Weekly Flora: Shasta Daisies

Wednesday, July 21st, 2010

July 17th - Shasta Daisy

Shasta Daisy

Who doesn’t love daisies? Almost anything with a daisy-like flower I will fall head over heels for, but the classic white shasta daisy will always have a home in my garden, wherever that garden may be (and in a few months it’ll be located somewhere in Victoria, BC).

Unlike most pretty flowers people have in their gardens, shasta daisies stink to high heaven. Have you ever taken a really good sniff of a flower? Cat pee. That’s what they smell like to me. Maybe that’s the reason that the plot I planted these in never have neighbourhood cats come and dig in it (but that’s just my theory).

Shasta daisies are a favourite plant in almost any garden because they’re extremely hardy, are very attractive to bees, hoverflies, and other pollinators, and are about as easy-care as you can get. Drop them in the ground and walk away, and they’ll continue to double in size every year. Hell, I don’t even fertilize mine.

The classic shasta makes me smile every time I see it. No matter what my mood, it could be a no good, very bad day, but when I see those big white flowers, I smile.

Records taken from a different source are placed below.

-- ==== Sys2Proof/Machine/DramOps.lean ====
section
/-! DEFINITION. DRAM controllers: stored lines, write queues, fill map, ranks, errors, retirement, row disturbance and set
points (R313-R341): the operations their commands share. -/
namespace Sys2Proof.Machine

/-! ### State of a controller -/

/-- State of controller `c` beside its registers. -/
def State.ddr (s : State) (c : Nat) : DdrSt := tabGet (fun _ => {}) s.dram.ctl c
/-- State of controller `c` replaced. -/
def State.setDdr (s : State) (c : Nat) (x : DdrSt) : State :=
  { s with dram := { s.dram with ctl := tabPut (fun _ => {}) s.dram.ctl c x } }

/-- A status bit of DDR_STAT set; its interrupt is management's (R300, R340). -/
def State.ddrStat (s : State) (c : Nat) (f : Fld) : State := s.setF (ddrBlk c) f

/-- A bit of DRAM_SITE_EVT of a site set, into class DRAM when DRAM_SITE_IE enables it (R341). -/
def State.dramEvt (s : State) (n : Nat) (f : Fld) : State :=
  if n ≥ 64 then s else s.evt n 5 (dramHub + 8 * n) f R.DRAM_SITE_IE f.lo

/-- Sites that own a DRAM granule. -/
def State.dramOwners (s : State) : List Nat := (List.range 64).filter (fun n => (List.range 3072).any (fun g => s.dramOwner g == n))

/-- A bit of DRAM_SITE_EVT of every site that owns DRAM set (R337, R339). -/
def State.dramEvtAll (s : State) (f : Fld) : State := s.dramOwners.foldl (fun s n => s.dramEvt n f) s

/-- Mode code of R25 as DDR_STAT.POSTURE gives it. -/
def modeNo : Mode → Nat
  | .fallow => 0 | .market => 1 | .harvest => 2

/-- DRAM rate of a mode in MT/s, R25. -/
def modeDram : Mode → Nat
  | .harvest => 6400 | .market => 5600 | .fallow => 4800

/-- The mode whose DRAM rate is in force: a change to a lower mode brings the set points down before the mode itself (R519). -/
def State.dramMode (s : State) : Mode := s.start.drams.getD s.mode

/-- Highest rate a channel may run at (R314): mode, devices and DIMM count. -/
def State.ddrLimit (s : State) (c : Nat) : Nat :=
  min (min (modeDram s.dramMode) (s.ddr c).bin) (if s.flag (ddrBlk c) R.DDR_CTRL_DPC2 then 4800 else 6400)

/-- Register block whose DDR_FSP0 is set point `f` (R340). -/
def fspBlk (c f : Nat) : Nat := ddrBlk c + 4 * f

/-- Whether a set point is trained and within the limit of R314. -/
def State.fspOk (s : State) (c f : Nat) : Bool :=
  decide (f < 3) && s.flag (fspBlk c f) R.DDR_FSP0_TRAINED && decide (s.rf (fspBlk c f) R.DDR_FSP0_RATE ≤ s.ddrLimit c)

/-- The highest set point that is trained and allowed, apart from one (R314, R336). -/
def State.fspBest (s : State) (c : Nat) (but : Option Nat) : Option Nat :=
  [0, 1, 2].foldl (fun b f =>
    if !s.fspOk c f || but == some f then b
    else match b with
      | none => some f
      | some g => if s.rf (fspBlk c g) R.DDR_FSP0_RATE < s.rf (fspBlk c f) R.DDR_FSP0_RATE then some f else b) none

/-- STATE of a controller (R340): 2 ACTIVE. -/
def State.ddrState (s : State) (c : Nat) : Nat := s.rf (ddrBlk c) R.DDR_STAT_STATE

/-! ### Ranks (R317, R338, R339) -/

/-- Lines of one rank. -/
def State.rankLines (s : State) (c : Nat) : Nat := s.rf (ddrBlk c) R.DDR_CTRL_RANK_GIB * 2 ^ 24

/-- Register of physical rank `p`. -/
def rankBlk (c p : Nat) : Nat := ddrBlk c + 4 * p
/-- STATE of physical rank `p`. -/
def State.rankState (s : State) (c p : Nat) : Nat := s.rf (rankBlk c p) R.DDR_RANK_STATE

/-- Physical rank that serves a line of the channel (R317, R339): below the pointer of a migration the spare. -/
def State.rankOf (s : State) (c line : Nat) : Nat :=
  let n := s.rankLines c
  let lr := if n = 0 then 0 else line / n
  let p := ((List.range 4).find? (fun p =>
    s.rf (rankBlk c p) R.DDR_RANK_SERVES == lr && (s.rankState c p == 1 || s.rankState c p == 3 || s.rankState c p == 5))).getD 0
  match (s.ddr c).mig with
  | some (src, k) => if p = src ∧ line < lr * n + k then s.rf (ddrBlk c) R.DDR_CTRL_SPARE_RANK else p
  | none => p

/-- A rank meets a retirement condition (R338). DATA of the records is the physical rank (R583). -/
def State.retire (s : State) (c p : Nat) : State :=
  let st := s.rankState c p
  let b := ddrBlk c
  if st = 3 || st = 4 || (st = 2 && (s.ddr c).mig.isSome) then s
  else
    let s := s.ddrStat c R.DDR_STAT_RETIRE
    let sp := s.rf b R.DDR_CTRL_SPARE_RANK
    if s.flag b R.DDR_CTRL_SPARE_EN && s.rankState c sp == 2 && (s.ddr c).mig.isNone && sp != p then
      let s := s.wf (rankBlk c p) R.DDR_RANK_STATE 3
      let s := (s.setDdr c { s.ddr c with mig := some (p, 0) }).wr (b + R.DDR_MIG_PTR) 0
      let s := { s with ledger := s.ledger ++ [LedgerEnt.mk 2 true (c + 16 * p)] }
      ((s.recordO 0x0061 (locator 7 c) p).reportO (locator 7 c) 0x0062 p).dramEvtAll R.DRAM_SITE_EVT_MIGRATE
    else (s.wf (rankBlk c p) R.DDR_RANK_STATE 5).reportO (locator 7 c) 0x0064 p

/-! ### Stored lines and the fill map (R316, R320) -/

/-- Key of a line of a channel. -/
def lineKey (c line : Nat) : Nat := c * 2 ^ 32 + line

/-- Queue of the subchannel a line lies on (R317): bit 6 of the channel offset. -/
def DdrSt.queue (x : DdrSt) (sub : Nat) : List (Nat × DLine) := if sub = 0 then x.q0 else x.q1
/-- Queue of a subchannel replaced. -/
def DdrSt.setQueue (x : DdrSt) (sub : Nat) (q : List (Nat × DLine)) : DdrSt := if sub = 0 then { x with q0 := q } else { x with q1 := q }

/-- What a line holds: the latest write accepted to it (R318), or what is stored; and whether it waits in the queue. -/
def State.lineAt (s : State) (c line : Nat) : DLine × Bool :=
  match ((s.ddr c).queue (line % 2)).reverse.find? (fun e => e.1 == line) with
  | some e => (e.2, true)
  | none => (tabGet (fun _ => {}) s.dram.lines (lineKey c line), false)

/-- A line stored in the devices. -/
def State.storeLine (s : State) (c line : Nat) (x : DLine) : State :=
  { s with dram := { s.dram with lines := tabPut (fun _ => {}) s.dram.lines (lineKey c line) x } }

/-- A line accepted into its write queue (R323). -/
def State.queueLine (s : State) (c line : Nat) (x : DLine) : State :=
  let d := s.ddr c
  s.setDdr c (d.setQueue (line % 2) (d.queue (line % 2) ++ [(line, x)]))

/-- DRAM address of the first byte of a line of a channel, the inverse of R316. -/
def State.lineAddr (s : State) (c line : Nat) : Nat :=
  let l := s.dramList
  (line / 4 * l.length + l.idxOf c) * 256 + line % 4 * 64

/-- Key of a 1 MiB block in a controller's fill map. -/
def fillKey (c blk : Nat) : Nat := c * 2 ^ 22 + blk

/-- The bit of a block in a controller's fill map: set once filled (R320). -/
def State.isFilled (s : State) (c blk : Nat) : Bool := tabGet (fun _ => false) s.dram.filled (fillKey c blk)

/-- The bit of a block set. -/
def State.setFilled (s : State) (c blk : Nat) : State :=
  { s with dram := { s.dram with filled := tabPut (fun _ => false) s.dram.filled (fillKey c blk) true } }

/-- A controller's share of a block filled with zero lines, queued writes to it included, and its bit set (R320). -/
def State.fillBlock (s : State) (c blk : Nat) : State :=
  let inBlk (line : Nat) : Bool := s.lineAddr c line / 2 ^ 20 == blk
  let d := s.ddr c
  let s' := s.setDdr c { d with q0 := d.q0.filter (fun e => !inBlk e.1), q1 := d.q1.filter (fun e => !inBlk e.1) }
  let lines := tabKeep s'.dram.lines (fun k => !(k / 2 ^ 32 == c && inBlk (k % 2 ^ 32)))
  State.setFilled { s' with dram := { s'.dram with lines := lines } } c blk

/-- Every block of a run of granules marked UNFILLED in all twelve controllers (R319, R358). -/
def State.unfill (s : State) (g n : Nat) : State :=
  { s with dram := { s.dram with filled := tabKeep s.dram.filled (fun k =>
      let x := k % 2 ^ 22 / 1024
      !(decide (g ≤ x) && decide (x < g + n))) } }

/-! ### Errors (R329-R331) -/

/-- An uncorrectable read of a line (R330): counted, captured on the first, its rank retired. -/
def State.ddrUe (s : State) (c line mid : Nat) (patrol : Bool) : State :=
  let b := ddrBlk c
  let p := s.rankOf c line
  let s :=
    if s.flag b R.DDR_STAT_UE then s
    else (s.wr64 (b + R.DDR_ERR_ADDR_LO) (line * 64)).wr (b + R.DDR_ERR_SRC)
      (BitVec.ofNat 32 (b2n patrol * 2 ^ 31 + p * 2 ^ 29 + line % 2 * 2 ^ 28 + (if patrol then 0 else mid)))
  ((s.cnt (b + R.DDR_UE_CNT) 1).ddrStat c R.DDR_STAT_UE).retire c p

/-- A correctable read (R330). -/
def State.ddrCe (s : State) (c : Nat) : State := (s.cnt (ddrBlk c + R.DDR_CE_CNT) 1).ddrStat c R.DDR_STAT_CE

/-- A line read from a controller with what the code finds (R329): its data, `none` when uncorrectable. A line still in the write
queue is not read from the devices. -/
def State.readLine (s : State) (c line mid : Nat) (e : DramEcc) (patrol : Bool) : Option Nat × State :=
  let (x, q) := s.lineAt c line
  if x.poison then (none, s.ddrUe c line mid patrol)
  else if q then (some x.data.toNat, s)
  else
    match e with
    | .clean => (some x.data.toNat, s)
    | .ce => (some x.data.toNat, s.ddrCe c)
    | .ue => (none, s.ddrUe c line mid patrol)
    | .silent d => (some (x.data ^^^ d).toNat, s)

/-- The findings left after the first. -/
def eccHead (l : List DramEcc) : DramEcc := l.headD .clean

/-! ### Row disturbance (R327, R328) -/

/-- The MID with the most activations of a bank in its window; the earlier counted of equals. -/
def BankAct.head (x : BankAct) : Option (Nat × Nat) :=
  x.mids.foldl (fun b e => match b with | none => some e | some y => if y.2 < e.2 then some e else b) none

/-- An ACTIVATE counted for its bank and MID; at the threshold the head of the table is throttled, the controller's own
accesses excepted. `bank` is rank * 64 + subchannel * 32 + bank. -/
def State.activate (s : State) (c bank mid : Nat) : State :=
  let d := s.ddr c
  let x := tabGet (fun _ => {}) d.act bank
  let mids := if x.mids.any (fun e => e.1 == mid) then x.mids.map (fun e => if e.1 = mid then (e.1, e.2 + 1) else e)
    else x.mids ++ [(mid, 1)]
  let x : BankAct := ⟨x.n + 1, mids⟩
  let thr := d.thr.map (fun t => if t.bank = bank ∧ t.mid = mid then { t with last := s.now } else t)
  let s := s.setDdr c { d with act := tabPut (fun _ => {}) d.act bank x, thr := thr }
  let b := ddrBlk c
  if x.n ≠ s.rf b R.DDR_RH_THRESH then s
  else
    match x.head with
    | none => s
    | some (m, _) =>
      if m = 0x1E4 + c then s
      else
        let d := s.ddr c
        let s := s.setDdr c { d with thr := d.thr.filter (fun t => !(t.bank == bank && t.mid == m)) ++
          [⟨bank, m, s.now + 32000000, s.now⟩] }
        let s := s.wr (b + R.DDR_RH_LAST) (BitVec.ofNat 32 (bank / 64 * 2 ^ 26 + bank / 32 % 2 * 2 ^ 25 + bank % 32 * 2 ^ 20 + m))
        ((s.cnt (b + R.DDR_THROTTLE_CNT) 1).ddrStat c R.DDR_STAT_THROTTLE).dramEvt (s.midSid m 0x7F) R.DRAM_SITE_EVT_THROTTLE

/-- Bank key of an activation for a line. -/
def State.bankKey (s : State) (c line bank : Nat) : Nat := s.rankOf c line * 64 + line % 2 * 32 + bank

/-- A throttled MID's next ACTIVATE on its bank waits until 1 µs after its last (R327). -/
def State.throttled (s : State) (c bank mid : Nat) : Bool :=
  (s.ddr c).thr.any (fun t => t.bank == bank && t.mid == mid && decide (s.now < t.till) && decide (s.now < t.last + 1000))

/-- The activation and refresh-management commands of an access (R327, R328). -/
def State.devices (s : State) (c line mid : Nat) (act : Option (Fin 32)) (rfm : Nat) : State :=
  let s := match act with | some k => s.activate c (s.bankKey c line k.val) mid | none => s
  if rfm = 0 || !s.flag (ddrBlk c) R.DDR_RH_RFM then s else s.cnt (ddrBlk c + R.DDR_RFM_CNT) rfm

/-! ### Ports (R322, R324) -/

/-- Port a request enters: DRAM_PORTMAP of its SID for its class, 15 for management. -/
def State.dramPort (s : State) (sid cls : Nat) : Nat :=
  if sid ≥ 64 then 15 else natBits (s.rd (dramHub + R.DRAM_PORTMAP + 4 * sid)).toNat (4 * cls + 3) (4 * cls)

/-- Urgency of a request's age against its port's target (R322). -/
def urgency (target age : Nat) : Nat :=
  if age * 2 < target then 0 else if age * 4 < 3 * target then 1 else if age < target then 2 else 3

/-- The longest READ latency of a port recorded (R324). -/
def State.portMax (s : State) (c p ns : Nat) : State :=
  let b := ddrBlk c + 4 * p
  s.wf b R.DDR_PORT_MAX_NS (max (s.rf b R.DDR_PORT_MAX_NS) (min ns 65535))

/-! ### Set points (R336, R337) -/

/-- A set-point change starts: the channel is in its blackout and every site that owns DRAM learns of it. -/
def State.freqStart (s : State) (c f : Nat) : State :=
  ((s.setDdr c { s.ddr c with target := some f }).wf (ddrBlk c) R.DDR_STAT_STATE 3).dramEvtAll R.DRAM_SITE_EVT_FREQ

/-- A write of GO to DDR_FREQ (R337). -/
def State.freqGo (s : State) (c f : Nat) : State :=
  if s.fspOk c f && s.ddrState c == 2 then s.freqStart c f else s.ddrStat c R.DDR_STAT_FREQ_REFUSED

/-- A channel is out of service (R336): accesses to it answer POISONED, and the fault concentrator reports it. -/
def State.ddrOut (s : State) (c : Nat) : State :=
  let s := (s.wf (ddrBlk c) R.DDR_STAT_STATE 4).ddrStat c R.DDR_STAT_TRAIN_FAIL
  s.reportO (locator 7 c) 0x0060 (s.rd (ddrBlk c + R.DDR_STAT)).toNat

/-- A controller goes on at the set point given, as a fallback, or leaves service where there is none (R336). -/
def State.retrainTo (s : State) (c : Nat) (o : Option Nat) : State :=
  match o with
  | some g => ((s.ddrStat c R.DDR_STAT_TRAIN_FAIL).ddrStat c R.DDR_STAT_FSP_FALLBACK).freqStart c g
  | none => s.ddrOut c

/-- Retraining of the set point in force finds no working setting (R336). -/
def State.retrainFail (s : State) (c : Nat) : State :=
  let f := s.rf (ddrBlk c) R.DDR_STAT_FSP
  let s := s.clrF (fspBlk c f) R.DDR_FSP0_TRAINED
  s.retrainTo c (s.fspBest c (some f))

end Sys2Proof.Machine
end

The stink is well worth it.

Wild Roses

Saturday, June 26th, 2010

June 26 - Wild Rose

Wild Rose, Rosa acicularis

I am not a rose person.

There are two large, old, climbing roses that grow up against my house that I am constantly cursing and threatening to rip up (even though I never would – I respect a plant that is at least 50 years old). I have absolutely no interest in taking care of roses, or of even cutting them and bringing them in my home.

But wild roses are a different story.

I love wild roses because they seem untameable, with there legions of thorns bidding you away. I also love them because they’re simple; devoid of the big showy blooms that most most people have growing in their yards. If I had it my way I’d rip up those two climbing roses I have, and instead plant some wild roses.

Wild roses hold a special place in my heart. They’re my home-province’s official flower, and as one may expect, they grow everywhere there. In the house I grew up at we had a big old wild rose with a swath of lily of the valley that grew underneath it, right up against an old white fence. Wild roses make me think of home, and of family, and of old memories.

When I was a teenager I couldn’t wait to get out of Alberta, and move to the seemingly-so-exciting west coast of BC. I don’t regret the move, BC is nice (and a lot less colder, which is my main problem with Alberta), but what I do miss are the sights and sounds of Alberta. Big open sky, huge fields of mustard and wheat and canola. Bison and muskegs and pigeon hawks. The way Alberta seems to radiate yellow and orange and gold. The night sky that is so big, it can feel oppressive to somebody who didn’t grow up there. Northern lights of pink and green and white.

It’s funny how sometimes you don’t recognize beauty until after you’ve been away from it for so long.